═════ Extracted data ═════

-- ==== Sys2Proof/Machine/CmdFe.lean ====
section
/-! DEFINITION. The commands of the front end and the decimation chain (02, 03). -/
namespace Sys2Proof.Machine

/-- SWAP_INSTANT (02 R71). -/
def execSwapInstant (m : SwapIn) (s : State) : Host.Outcome State Fault Refusal := done (swapInOk m) "SWAP_INSTANT" (swapInstantAt s m)
/-- PAIR_STATE_DECISION (02 R85). -/
def execPairStateDecision (p : Fin 192) (s : State) : Host.Outcome State Fault Refusal := .next (if feRuns s then pairDecide s p else s)
/-- HOLD_LINE_MISMATCH (09 R407). -/
def execHoldLineMismatch (line : Fin 32) (s : State) : Host.Outcome State Fault Refusal :=
  .next (if feRuns s then lineMismatch s line else s)

/-- The clamp acts on a pair's modulator, which runs whenever FE_CLK runs, also while the pair is OFF (02 R99). -/
def overload (s : State) (p : Nat) : State :=
  if feRuns s && decide (p < nPairs s) then
    { s with fe := { s.fe with ovrStk := setBitTo s.fe.ovrStk p true } }
  else s

/-- MODULATOR_OVERLOAD (02 R99). -/
def execModulatorOverload (p : Fin 192) (s : State) : Host.Outcome State Fault Refusal := .next (overload s p)
/-- FE_CTRL_WRITE (02 R103). -/
def execFeCtrlWrite (r : Req) (v : Word) (s : State) : Host.Outcome State Fault Refusal := .next (writeReg s r (regAddr 6 0x000) v.toNat)
/-- FE_PAIR_EN_WRITE (02 R101). -/
def execFePairEnWrite (r : Req) (w : Fin 12) (v : Word) (s : State) : Host.Outcome State Fault Refusal :=
  .next (writeReg s r (regAddr 6 (0x020 + 2 * w.val)) v.toNat)
/-- FE_DCH_WRITE (02 R94): FE_DCH, or FE_DCH_NEG. -/
def execFeDchWrite (r : Req) (neg : Bool) (w : Fin 12) (v : Word) (s : State) : Host.Outcome State Fault Refusal :=
  .next (writeReg s r (regAddr 6 ((if neg then 0x060 else 0x040) + 2 * w.val)) v.toNat)

/-! ## Decimation -/

/-- CIC_OUTPUT (03 R116). -/
def execCicOutput (bits : List (BitVec 64)) (s : State) : Host.Outcome State Fault Refusal :=
  done (bitsOk bits) "CIC_OUTPUT" (cicOutputAt s bits)
/-- COARSE_DELIVERY (03 R121). -/
def execCoarseDelivery (s : State) : Host.Outcome State Fault Refusal := .next (coarseDeliver s)
/-- PRESET_OUTPUT (03 R124). -/
def execPresetOutput (mode : Fin 6) (s : State) : Host.Outcome State Fault Refusal := .next (modeOutput s mode)
/-- TOUCHSTONE_OUTPUT (03 R126). -/
def execTouchstoneOutput (slow : Bool) (s : State) : Host.Outcome State Fault Refusal := .next (modeOutput s (if slow then 7 else 6))
/-- FINAL_SAMPLE_DELIVERY (03 R131). -/
def execFinalSampleDelivery (s : State) : Host.Outcome State Fault Refusal := .next (sampleDeliver s)
/-- DC_GO (03 R141). -/
def execDcGo (r : Req) (w : Fin 12) (v : Word) (s : State) : Host.Outcome State Fault Refusal :=
  .next (writeReg s r (regAddr 7 (0x020 + 2 * w.val)) v.toNat)

/-- The start instant of the pair's change has come (03 R143). -/
def changeStarts (s : State) (p : Nat) : State :=
  match (s.pdc p).change with
  | some c => if feRuns s && decide (c.start ≤ s.per) then dcChangeAt s p else s
  | none => s

/-- DC_CHANGE_START (03 R143). -/
def execDcChangeStart (p : Fin 192) (s : State) : Host.Outcome State Fault Refusal := .next (changeStarts s p)
/-- DC_NEXT_WRITE (03 R160). -/
def execDcNextWrite (r : Req) (p : Fin 192) (v : Word) (s : State) : Host.Outcome State Fault Refusal :=
  .next (writeReg s r (regAddr 7 (0x400 + 2 * p.val)) v.toNat)
/-- DC_RESTART (03 R158). -/
def execDcRestart (r : Req) (w : Fin 12) (v : Word) (s : State) : Host.Outcome State Fault Refusal :=
  .next (writeReg s r (regAddr 7 (0x100 + 2 * w.val)) v.toNat)
/-- CHAIN_RESTART (03 R135). -/
def execChainRestart (p : Fin 192) (s : State) : Host.Outcome State Fault Refusal := .next (if feRuns s then dcRestartDue s p else s)

end Sys2Proof.Machine
end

═════

Task instructions ▸ All of the entries must be given again, word for word.

Problem solution ▸
-- ==== Sys2Proof/Machine/CmdFe.lean ====
section
/-! DEFINITION. The commands of the front end and the decimation chain (02, 03). -/
namespace Sys2Proof.Machine

/-- SWAP_INSTANT (02 R71). -/
def execSwapInstant (m : SwapIn) (s : State) : Host.Outcome State Fault Refusal := done (swapInOk m) "SWAP_INSTANT" (swapInstantAt s m)
/-- PAIR_STATE_DECISION (02 R85). -/
def execPairStateDecision (p : Fin 192) (s : State) : Host.Outcome State Fault Refusal := .next (if feRuns s then pairDecide s p else s)
/-- HOLD_LINE_MISMATCH (09 R407). -/
def execHoldLineMismatch (line : Fin 32) (s : State) : Host.Outcome State Fault Refusal :=
  .next (if feRuns s then lineMismatch s line else s)

/-- The clamp acts on a pair's modulator, which runs whenever FE_CLK runs, also while the pair is OFF (02 R99). -/
def overload (s : State) (p : Nat) : State :=
  if feRuns s && decide (p < nPairs s) then
    { s with fe := { s.fe with ovrStk := setBitTo s.fe.ovrStk p true } }
  else s

/-- MODULATOR_OVERLOAD (02 R99). -/
def execModulatorOverload (p : Fin 192) (s : State) : Host.Outcome State Fault Refusal := .next (overload s p)
/-- FE_CTRL_WRITE (02 R103). -/
def execFeCtrlWrite (r : Req) (v : Word) (s : State) : Host.Outcome State Fault Refusal := .next (writeReg s r (regAddr 6 0x000) v.toNat)
/-- FE_PAIR_EN_WRITE (02 R101). -/
def execFePairEnWrite (r : Req) (w : Fin 12) (v : Word) (s : State) : Host.Outcome State Fault Refusal :=
  .next (writeReg s r (regAddr 6 (0x020 + 2 * w.val)) v.toNat)
/-- FE_DCH_WRITE (02 R94): FE_DCH, or FE_DCH_NEG. -/
def execFeDchWrite (r : Req) (neg : Bool) (w : Fin 12) (v : Word) (s : State) : Host.Outcome State Fault Refusal :=
  .next (writeReg s r (regAddr 6 ((if neg then 0x060 else 0x040) + 2 * w.val)) v.toNat)

/-! ## Decimation -/

/-- CIC_OUTPUT (03 R116). -/
def execCicOutput (bits : List (BitVec 64)) (s : State) : Host.Outcome State Fault Refusal :=
  done (bitsOk bits) "CIC_OUTPUT" (cicOutputAt s bits)
/-- COARSE_DELIVERY (03 R121). -/
def execCoarseDelivery (s : State) : Host.Outcome State Fault Refusal := .next (coarseDeliver s)
/-- PRESET_OUTPUT (03 R124). -/
def execPresetOutput (mode : Fin 6) (s : State) : Host.Outcome State Fault Refusal := .next (modeOutput s mode)
/-- TOUCHSTONE_OUTPUT (03 R126). -/
def execTouchstoneOutput (slow : Bool) (s : State) : Host.Outcome State Fault Refusal := .next (modeOutput s (if slow then 7 else 6))
/-- FINAL_SAMPLE_DELIVERY (03 R131). -/
def execFinalSampleDelivery (s : State) : Host.Outcome State Fault Refusal := .next (sampleDeliver s)
/-- DC_GO (03 R141). -/
def execDcGo (r : Req) (w : Fin 12) (v : Word) (s : State) : Host.Outcome State Fault Refusal :=
  .next (writeReg s r (regAddr 7 (0x020 + 2 * w.val)) v.toNat)

/-- The start instant of the pair's change has come (03 R143). -/
def changeStarts (s : State) (p : Nat) : State :=
  match (s.pdc p).change with
  | some c => if feRuns s && decide (c.start ≤ s.per) then dcChangeAt s p else s
  | none => s

/-- DC_CHANGE_START (03 R143). -/
def execDcChangeStart (p : Fin 192) (s : State) : Host.Outcome State Fault Refusal := .next (changeStarts s p)
/-- DC_NEXT_WRITE (03 R160). -/
def execDcNextWrite (r : Req) (p : Fin 192) (v : Word) (s : State) : Host.Outcome State Fault Refusal :=
  .next (writeReg s r (regAddr 7 (0x400 + 2 * p.val)) v.toNat)
/-- DC_RESTART (03 R158). -/
def execDcRestart (r : Req) (w : Fin 12) (v : Word) (s : State) : Host.Outcome State Fault Refusal :=
  .next (writeReg s r (regAddr 7 (0x100 + 2 * w.val)) v.toNat)
/-- CHAIN_RESTART (03 R135). -/
def execChainRestart (p : Fin 192) (s : State) : Host.Outcome State Fault Refusal := .next (if feRuns s then dcRestartDue s p else s)

end Sys2Proof.Machine
end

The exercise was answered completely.